Une infection ou une blessure provoque une forte réaction inflammatoire de nature temporaire. Dans l’inflammation de bas grade, en revanche, le système immunitaire est continuellement légèrement activé sans symptômes directs. La CRP (protéine C-réactive) et parfois le nombre de globules blancs ne sont que légèrement élevés. Les aliments transformés, le stress chronique, l’inactivité, la mauvaise qualité du sommeil et le tabagisme sont tous des facteurs qui contribuent à un état inflammatoire élevé. La graisse viscérale avec des cellules adipeuses hypertrophiques contribue à la dysfonction métabolique par la production d’acides gras libres et de cytokines comme le TNF-α, l’IL-1β et l’IL-6 (Arkan, 2005) (Rohm, 2022). Une composition déséquilibrée du microbiome intestinal (dysbiose) peut conduire à une perméabilité intestinale accrue, permettant aux composants bactériens (lipopolysaccharides) d’atteindre la circulation sanguine et de provoquer une inflammation.

L’insulinorésistance et l’inflammation de bas grade sont étroitement liées dans un cercle vicieux. Avec le vieillissement, leur effet est amplifié.

La dysfonction métabolique a un impact majeur sur notre santé physique et mentale. Le risque de toute une série de maladies est fortement augmenté chez les personnes souffrant d’insulinorésistance et d’inflammation de bas grade. Dans ce chapitre, je discute de l’effet de la dysfonction métabolique sur :

  • Obésité

  • Diabète de type 2

  • Athérosclérose

  • Cancer

  • Démence

  • Parkinson

  • Migraine

  • Syndrome des ovaires polykystiques (SOPK)

  • Dysfonction érectile.

L’insulinorésistance s’accompagne d’un niveau élevé de l’hormone insuline (hyperinsulinémie). Ce niveau élevé fait que les graisses ne peuvent pas être utilisées correctement comme source d’énergie. Des niveaux élevés d’insuline favorisent également le stockage de l’énergie des aliments sous forme de graisse. Ainsi, l’insulinorésistance contribue au surpoids.

Cela ne s’arrête pas là. En cas d’obésité, il y a souvent une accumulation de graisse abdominale. Les cellules graisseuses agrandies dans l’abdomen sécrètent ensuite des molécules pro-inflammatoires. Ces molécules entravent l’action de l’insuline, ce qui augmente encore l’insulinorésistance (Weisberg, 2003) (Rohm, 2022).

De plus, l’obésité est liée à des changements dans le microbiome intestinal et à une plus grande perméabilité des intestins. Cette perméabilité est une autre cause d’inflammation de bas grade (Furman, 2019).

En bref, l’insulinorésistance et les inflammations de bas grade ne contribuent pas seulement à l’obésité, mais sont ensuite également renforcées par l’obésité, ce qui augmente encore la dysfonction métabolique.

Comme nous l’avons vu, l’inflammation et l’obésité contribuent à l’insulinorésistance, le stade précurseur du diabète. L’insulinorésistance s’accompagne de niveaux d’insuline élevés (hyperinsulinémie). Avec le temps, l’insulinorésistance et la surcharge des cellules bêta du pancréas sont si fortes que les niveaux de glucose commencent à augmenter. C’est alors le diabète de type 2.

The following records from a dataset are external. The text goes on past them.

/-! ## ENCODE (R131) -/

/-- The capacity check of `ENCODE` passes exactly the tokens of at most `MAXSYMS` symbols. -/
theorem encodeChecked_eq_ok {s : State} {n len : Nat} {t : List Word} :
    encodeChecked s n len = .ok t ↔ encodeToken s n len = .ok t ∧ t.length ≤ s.caps.maxSyms := by
  rw [encodeChecked, State.radix_eq_cfgN]
  constructor
  · intro h
    split_ifs at h with hr hlong
    exact ⟨h, by rw [length_of_encodeToken h]; omega⟩
  · rintro ⟨h, hfits⟩
    have hr := two_le_cfgN_of_encodeToken h
    rw [length_of_encodeToken h] at hfits
    rw [if_neg (Nat.not_lt.mpr hr), if_neg (Nat.not_lt.mpr hfits), h]

theorem exec_encode_of_valid {s : State} (hv : s.cfgValid = true) (n : Nat) (ml : Word) :
    exec (.encode n ml) s =
      answer opEncode s (encodeChecked s n ml.toNat) (sendString opEncode) :=
  whenConfigured_of_valid hv

/-- `ENCODE` sends a token that fits a response. -/
theorem exec_encode_of_encodeToken {s : State} {n : Nat} {ml : Word} {t : List Word}
    (hv : s.cfgValid = true) (h : encodeToken s n ml.toNat = .ok t)
    (hfits : t.length ≤ s.caps.maxSyms) :
    exec (.encode n ml) s = .next (s.respond (okPacket opEncode t.length t)) := by
  rw [exec_encode_of_valid hv, encodeChecked_eq_ok.mpr ⟨h, hfits⟩, answer_ok, sendString]

/-- Everything `ENCODE` can do when it answers in the CONFIGURED phase: it sends a token that fits, or
it raises a fault. -/
theorem exec_encode_eq_next {s u : State} {n : Nat} {ml : Word} (hv : s.cfgValid = true)
    (h : exec (.encode n ml) s = .next u) :
    (∃ t, encodeToken s n ml.toNat = .ok t ∧ t.length ≤ s.caps.maxSyms ∧
      u = s.respond (okPacket opEncode t.length t)) ∨
    ∃ st, st ≠ .ok ∧ u = s.respond (faultPacket st opEncode) := by
  rw [exec_encode_of_valid hv] at h
  cases hr : encodeChecked s n ml.toNat with
  | ok t =>
    rw [hr, answer_ok] at h
    obtain ⟨ht, hfits⟩ := encodeChecked_eq_ok.mp hr
    exact .inl ⟨t, ht, hfits, sendString_eq_next.mp h⟩
  | raise st =>
    rw [hr, answer_raise] at h
    have hst : st ≠ .ok := fun hok => encodeChecked_ne_raise_ok s n ml.toNat (hok ▸ hr)
    exact .inr ⟨st, hst, raise_eq_next.mp h⟩
  | undef f =>
    rw [hr, answer_undef] at h
    cases h

/-! ## Which response a packet is (R72, R73) -/

theorem statusCode_ne_ok {st : Status} (hst : st ≠ .ok) : statusCode st ≠ statusCode .ok := by
  cases st with
  | ok => exact absurd rfl hst
  | _ => decide

/-- The status in the low byte of the header tells a fault from an `OK` response. -/
theorem faultPacket_ne_okPacket {st : Status} (hst : st ≠ .ok) (echo : Byte) (t : List Word) :
    faultPacket st echo ≠ okPacket echo t.length t := by
  intro h
  obtain ⟨hheader, rfl⟩ := List.cons.inj h
  have hcode : statusCode st = statusCode .ok := by
    rw [← fieldOp_headerWord 0 echo (statusCode st) (by decide),
      ← fieldOp_headerWord 0 echo (statusCode .ok) (by decide)]
    exact congrArg fieldOp hheader
  exact statusCode_ne_ok hst hcode

/-! ## debase of what `enbase` made, and of foreign symbols (R113, R115) -/

/-- R113, R152: the loop stops at the first symbol outside the alphabet. -/
theorem debaseLoop_of_foreign {s : State} {str : List Word} (h : ∃ c ∈ str, ¬ s.HasSymbol c)
    (v : Nat) : debaseLoop s v str = .raise .unrecognizedCharacter := by
  induction str generalizing v with
  | nil => simp at h
  | cons c cs ih =>
    rw [debaseLoop]
    cases hc : indexOf s c with
    | none => rfl
    | some d =>
      have hsymbol : s.HasSymbol c := ⟨d, indexOf_some hc⟩
      exact ih (by simpa [hsymbol] using h) _

section

variable {s : State} (hs : s.ConfigInv) (hv : s.cfgValid = true)
include hs hv

theorem debase_of_foreign {str : List Word} (h : ∃ c ∈ str, ¬ s.HasSymbol c) :
    debase s str = .raise .unrecognizedCharacter := by
  rw [debase_eq_debaseLoop hs hv, debaseLoop_of_foreign h]

theorem debase_of_enbase {x len : Nat} {t : List Word} (h : enbase s x len = .ok t) :
    debase s t = .ok x := by
  obtain ⟨hr, hspells⟩ := enbase_eq_ok.mp h
  rw [debase_of_spells hs hv hspells, numberOf_paddedDigits hr]

end

/-! ## decode (R135) -/

section

variable {s : State} {pre c : Word} {body : List Word} {d v : Nat}

/-- R135: with `v` recovered from the body, and `c` its checksum symbol, `decode` compares the token's
first symbol with `c`. -/
theorem decodeToken_of_checksum (hd : debase s body = .ok d) (hdv : scramble d s.cfgBS.toNat = v)
    (hc : checksum s v = .ok c) :
    decodeToken s (pre :: body) = if c = pre then .ok v else .raise .checksumMismatch := by
  subst hdv
  simp only [decodeToken, hd, hc, Result.bind_ok]

/-- Tokens whose bodies are alike to `debase` are alike to `decode`. -/
theorem decodeToken_congr_body {body' : List Word} (h : debase s body' = debase s body) :
    decodeToken s (pre :: body') = decodeToken s (pre :: body) := by
  rw [decodeToken, decodeToken, h]

variable (hs : s.ConfigInv) (hv : s.cfgValid = true)
include hs hv

/-- R135: the body fails before any checksum is compared. -/
theorem decodeToken_of_foreign (h : ∃ c ∈ body, ¬ s.HasSymbol c) :
    decodeToken s (pre :: body) = .raise .unrecognizedCharacter := by
  rw [decodeToken, debase_of_foreign hs hv h, Result.bind_raise]

/-- The body of a token of `n`, behind any first symbol: `decode` recovers `n` and compares that symbol
with the token's own (R138, R139). -/
theorem decodeToken_of_encodeToken_body {n len : Nat} (h : encodeToken s n len = .ok (c :: body)) :
    decodeToken s (pre :: body) = if c = pre then .ok n else .raise .checksumMismatch := by
  obtain ⟨_, _, hc, hbody, ⟨⟩⟩ := encodeToken_eq_ok.mp h
  exact decodeToken_of_checksum (debase_of_enbase hs hv hbody) (scramble_scramble n _) hc

/-- R138 (a). -/
theorem decodeToken_of_encodeToken {n len : Nat} {t : List Word}
    (h : encodeToken s n len = .ok t) : decodeToken s t = .ok n := by
  obtain ⟨c, body, _, _, rfl⟩ := encodeToken_eq_ok.mp h
  rw [decodeToken_of_encodeToken_body hs hv h, if_pos rfl]

end

/-! ## DECODE (R136) -/

theorem exec_decode_of_decodeToken {s : State} {token : List Word} {v : Nat}
    (hv : s.cfgValid = true) (h : decodeToken s token = .ok v) :
    exec (.decode token) s = sendInteger opDecode v s := by
  calc exec (.decode token) s
    _ = execDecode token s := rfl
    _ = sendInteger opDecode v s := by rw [execDecode, whenConfigured_of_valid hv, h, answer_ok]

/-! ## A session: packets that wait and are answered one after the other (R50) -/

/-- `s` with the events `waiting` not yet taken, the responses `taken` taken by the host and the
responses `port` waiting for it. -/
def State.withPorts (s : State) (waiting : List HostEvent) (taken port : List Packet) : State :=
  { s with inbox := waiting, taken := taken, rspPort := port }

theorem State.sameReadable_withPorts (s : State) (waiting : List HostEvent)
    (taken port : List Packet) : s.SameReadable (s.withPorts waiting taken port) :=
  State.SameConfig.sameReadable ⟨rfl, rfl, rfl, rfl, rfl, rfl⟩

theorem State.respond_withPorts (s : State) (waiting : List HostEvent) (taken : List Packet)
    (q : Packet) : (s.withPorts waiting taken []).respond q = s.withPorts waiting taken [q] := rfl

theorem State.observed_withPorts (s : State) (waiting : List HostEvent) (taken port : List Packet) :
    (s.withPorts waiting taken port).observed = taken ++ port := rfl

/-- A host that takes responses takes the one that waits, and the assembler's packet for a command that
fits is executed as that command. -/
theorem step_withPorts_encodePacket {s : State} {i : Instr} (hready : s.rspReady = true)
    (hwf : i.wellFormed = true) (hfits : operandFits s.caps i = true) (rest : List HostEvent)
    (taken port : List Packet) :
    step (s.withPorts (.packet (encodePacket i) :: rest) taken port) =
      exec i (s.withPorts rest (taken ++ port) []) := by
  calc step (s.withPorts (.packet (encodePacket i) :: rest) taken port)
    _ = runPacket (encodePacket i) (s.withPorts rest (taken ++ port) []) :=
      step_of_packet rfl (.inl hready)
    _ = exec i (s.withPorts rest (taken ++ port) []) := by
      rw [runPacket_of_command (Sys2Proof.Proofs.decodeEncodeRoundTrip i hwf)]
      exact if_pos hfits

section

variable {s : State} {taken port : List Packet} (rest : List HostEvent)

/-- `CONFIGURE` in a session. -/
theorem step_withPorts_configure {alphabet : List Word} {bs cm : Word} (hready : s.rspReady = true)
    (hv : s.cfgValid = false) (hlegal : LegalConfig s.caps alphabet bs cm)
    (hlen : alphabet.length ≤ 65535) :
    step (s.withPorts (.packet (encodePacket (.configure alphabet bs cm)) :: rest) taken port) =
      .next ((s.storeConfig alphabet bs cm).withPorts rest (taken ++ port) [[0x00000100]]) := by
  have hok : okPacket opConfigure 0 [] = [0x00000100] := by decide
  have hwf : (Instr.configure alphabet bs cm).wellFormed = true :=
    Laws.PacketHeader.stringFits_iff.mpr hlen
  rw [step_withPorts_encodePacket hready hwf rfl, ← hok]
  exact execConfigure_of_legal (s := s.withPorts rest (taken ++ port) []) hv hlegal

/-- `ENCODE` in a session. -/
theorem step_withPorts_encode {n : Nat} {ml : Word} {t : List Word} (hready : s.rspReady = true)
    (hv : s.cfgValid = true) (hcaps : s.caps.Legal) (hn : (limbs n).length ≤ s.caps.maxLimbs)
    (htoken : encodeToken s n ml.toNat = .ok t) (hfits : t.length ≤ s.caps.maxSyms) :
    step (s.withPorts (.packet (encodePacket (.encode n ml)) :: rest) taken port) =
      .next (s.withPorts rest (taken ++ port) [okPacket opEncode t.length t]) := by
  obtain ⟨_, hmaxLimbs, _⟩ := hcaps
  have hwf : (Instr.encode n ml).wellFormed = true :=
    Laws.PacketHeader.integerFits_iff.mpr (hn.trans hmaxLimbs)
  rw [step_withPorts_encodePacket hready hwf (decide_eq_true hn), ← State.respond_withPorts]
  exact exec_encode_of_encodeToken hv
    (((s.sameReadable_withPorts rest (taken ++ port) []).encodeToken_eq hv n _).trans htoken) hfits

/-- `DECODE` in a session. -/
theorem step_withPorts_decode {token : List Word} {v : Nat} (hready : s.rspReady = true)
    (hv : s.cfgValid = true) (hcaps : s.caps.Legal) (htoken : token.length ≤ s.caps.maxSyms)
    (hdecode : decodeToken s token = .ok v) (hfits : (limbs v).length ≤ s.caps.maxLimbs) :
    step (s.withPorts (.packet (encodePacket (.decode token)) :: rest) taken port) =
      .next (s.withPorts rest (taken ++ port) [okPacket opDecode (limbs v).length (limbs v)]) := by
  obtain ⟨_, _, hmaxSyms⟩ := hcaps
  have hwf : (Instr.decode token).wellFormed = true :=
    Laws.PacketHeader.stringFits_iff.mpr (htoken.trans hmaxSyms)
  have hsame := s.sameReadable_withPorts rest (taken ++ port) []
  rw [step_withPorts_encodePacket hready hwf (decide_eq_true htoken), ← State.respond_withPorts]
  exact (exec_decode_of_decodeToken (hsame.cfgValid.trans hv)
    ((hsame.decodeToken_eq hv token).trans hdecode)).trans (sendInteger_of_le hfits)

end

end Sys2Proof.Machine

namespace Sys2Proof.Proofs

open Sys2Proof Sys2Proof.Machine

/-- Settles O50: `encode` is total under R25, and its body spells the padded digits. -/
theorem tokenFormat : Obligations.TokenFormat := by
  unfold Obligations.TokenFormat
  intro s n len ds hs hv hds
  obtain rfl := hds.eq_digits (hs.two_le_cfgN hv)
  obtain ⟨t, ht⟩ := exists_encodeToken_eq_ok hs hv n len
  obtain ⟨c, body, hc, hbody, rfl⟩ := encodeToken_eq_ok.mp ht
  obtain ⟨_, hread⟩ := checksum_eq_ok.mp hc
  obtain ⟨_, hspells⟩ := enbase_eq_ok.mp hbody
  exact ⟨c, body, ht, hread, hspells, length_of_encodeToken ht⟩
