-- ==== Sys2Proof/Machine/Codec.lean ====
section
/-! DEFINITION. The core encoder and decoder: commands ENC (41_core_encoder.md) and DEC (42_core_decoder.md). -/

namespace Sys2Proof.Machine

/-- The conversion of bytes to characters (R112): radix pair 256 and 58, each remainder mapped through `ALPHA` (R116). -/
def Work.toChars (ocap : Nat) (w : Work) : Work :=
  w.convert 256 58 (fun r => alpha r.toNat) zeroChar ocap

/-- The conversion of digits to bytes (R132): radix pair 58 and 256. -/
def Work.toBytes (ocap : Nat) (w : Work) : Work :=
  w.convert 58 256 (fun r => r) 0 ocap

/-- The sequence of ENC after its empty-input exit (R112): copy the input to `WBUF`, convert. -/
def Work.encodeBytes (ocap : Nat) (x : List Byte) (w : Work) : Work :=
  Work.toChars ocap { w.storeAt 0 x with wlen := x.length }

/-- The validation loop of DEC from index `i` on (R132, R134), left to right: the digits it stores, and the index of the
first invalid character, which ends it. -/
def scanDigits : (i : Nat) → List Byte → List Byte × Option Nat
  | _, [] => ([], none)
  | i, c :: cs =>
    match ridx c with
    | none => ([], some i)
    | some d =>
      let rest := scanDigits (i + 1) cs
      (BitVec.ofNat 8 d :: rest.1, rest.2)

/-- The sequence of DEC after its empty-input exit (R132): validate into `WBUF`, convert. The result is in
`EBUF[EPOS..OCAP)`, or the index of the first invalid character is given. -/
def Work.decodeChars (ocap : Nat) (x : List Byte) (w : Work) : Work × Option Nat :=
  let scanned := scanDigits 0 x
  let loaded := w.storeAt 0 scanned.1
  match scanned.2 with
  | some p => (loaded, some p)
  | none => (Work.toBytes ocap { loaded with wlen := x.length }, none)

/-- ENC (R112): LengthOverflow when `ILEN > CAP` (R206, R208); the empty input completes at once (R113); otherwise the
sequence runs on the hidden state and its result completes the command. -/
def execEnc (s : State) : Host.Outcome State Fault Refusal :=
  if s.inputTooLong then .next (s.raise .lengthOverflow 0)
  else if s.ilen = 0 then .next (s.complete [])
  else
    let w := s.work.encodeBytes s.params.ocap s.input
    .next ((s.setWork w).complete (w.emitted s.params.ocap))

/-- DEC (R132): LengthOverflow when `ILEN > CAP`; the empty input completes at once (R133); an invalid character raises
InvalidCharacter with the least index (R134); otherwise the decoded bytes complete the command. -/
def execDec (s : State) : Host.Outcome State Fault Refusal :=
  if s.inputTooLong then .next (s.raise .lengthOverflow 0)
  else if s.ilen = 0 then .next (s.complete [])
  else
    match s.work.decodeChars s.params.ocap s.input with
    | (w, some p) => .next ((s.setWork w).raise .invalidCharacter p)
    | (w, none) => .next ((s.setWork w).complete (w.emitted s.params.ocap))

end Sys2Proof.Machine
end

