-- ==== Sys2Proof/Machine/Engine.lean ====
section
/-! DEFINITION. The engine's step: it executes the command that was latched at issue (R20, R78, R207). -/

namespace Sys2Proof.Machine

/-- The word of the command in execution, as far as it was latched: `LOP` and `LVER`, and `RSV = 0` as in every legal
word (R91, R207; log 22). -/
def State.latchedWord (s : State) : Word := assemble 0 s.work.lver s.work.lop

/-- The command in execution: none where the word written to `CMD` was illegal (R98, R207). -/
def State.command? (s : State) : Option Instr :=
  if s.work.legal then (decode s.latchedWord).toOption else none

/-- The engine takes a step only while `STATE = BUSY` (R20, R76): it executes the command, or ends an illegal word with
IllegalCommand (R98, R205). -/
def engineTurn (s : State) : Host.Outcome State Fault Refusal :=
  if s.seq ≠ .busy then .next s
  else
    match s.command? with
    | some i => exec i s
    | none => .next (s.raise .illegalCommand 0)

end Sys2Proof.Machine
end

La recherche montre que les facteurs de mode de vie représentent 90 pour cent du risque de maladies cardiovasculaires. Le diabète et les facteurs associés comme l’hypertension artérielle et le grand tour de taille sont des facteurs importants (Yusuf, 2004). L’hyperinsulinémie et l’hyperglycémie contribuent au développement de l’athérosclérose en combinaison avec l’hypertension artérielle, les perturbations de l’équilibre lipidique, les niveaux inflammatoires élevés, la coagulation et des vaisseaux sanguins plus étroits et moins flexibles. Les substances inflammatoires des macrophages comme l’IL-1b (interleukine-1 bêta), le facteur de nécrose tumorale alpha et l’interleukine-6 jouent un rôle important (Rohm, 2022).

Les personnes atteintes d’hyperinsulinémie ont deux fois plus de chances de mourir d’un cancer (Tsujimoto, 2017). Les femmes insulinorésistantes ont par exemple un risque 2 à 3 fois plus élevé de mourir d’un cancer du sein. Les hommes insulinorésistants avec un rapport taille-hanches élevé ont même un risque 8 fois plus élevé de cancer de la prostate.

Le lien entre l’insulinorésistance dans le cerveau et la démence est si fort que la maladie d’Alzheimer est parfois appelée diabète de type 3 (Accardi, 2012). Le diabète de type 2 augmente le risque de démence de 69 pour cent (Jin-Tai Yu, 2020). L’association de l’insulinorésistance et de la démence a également été démontrée dans une étude menée en Finlande examinant les facteurs de risque de démence. Étonnamment, l’étude a trouvé que l’insulinorésistance est un facteur de risque plus important que l’âge pour prédire le risque de démence (Kuusisto, 1997). Il devient de plus en plus clair que les premières anomalies cérébrales peuvent commencer dès l’âge moyen.

Il existe une association significative entre l’insulinorésistance et la maladie de Parkinson. Un pourcentage significatif de patients parkinsoniens ont un diabète de type 2 (8-30 pour cent selon l’étude Aviles-Olmos, 2012) et sont insulinorésistants (50-80 pour cent). Parkinson est caractérisé par la perte de neurones producteurs de dopamine dans le cerveau. L’insulinorésistance inhibe cette production de dopamine dans le cerveau.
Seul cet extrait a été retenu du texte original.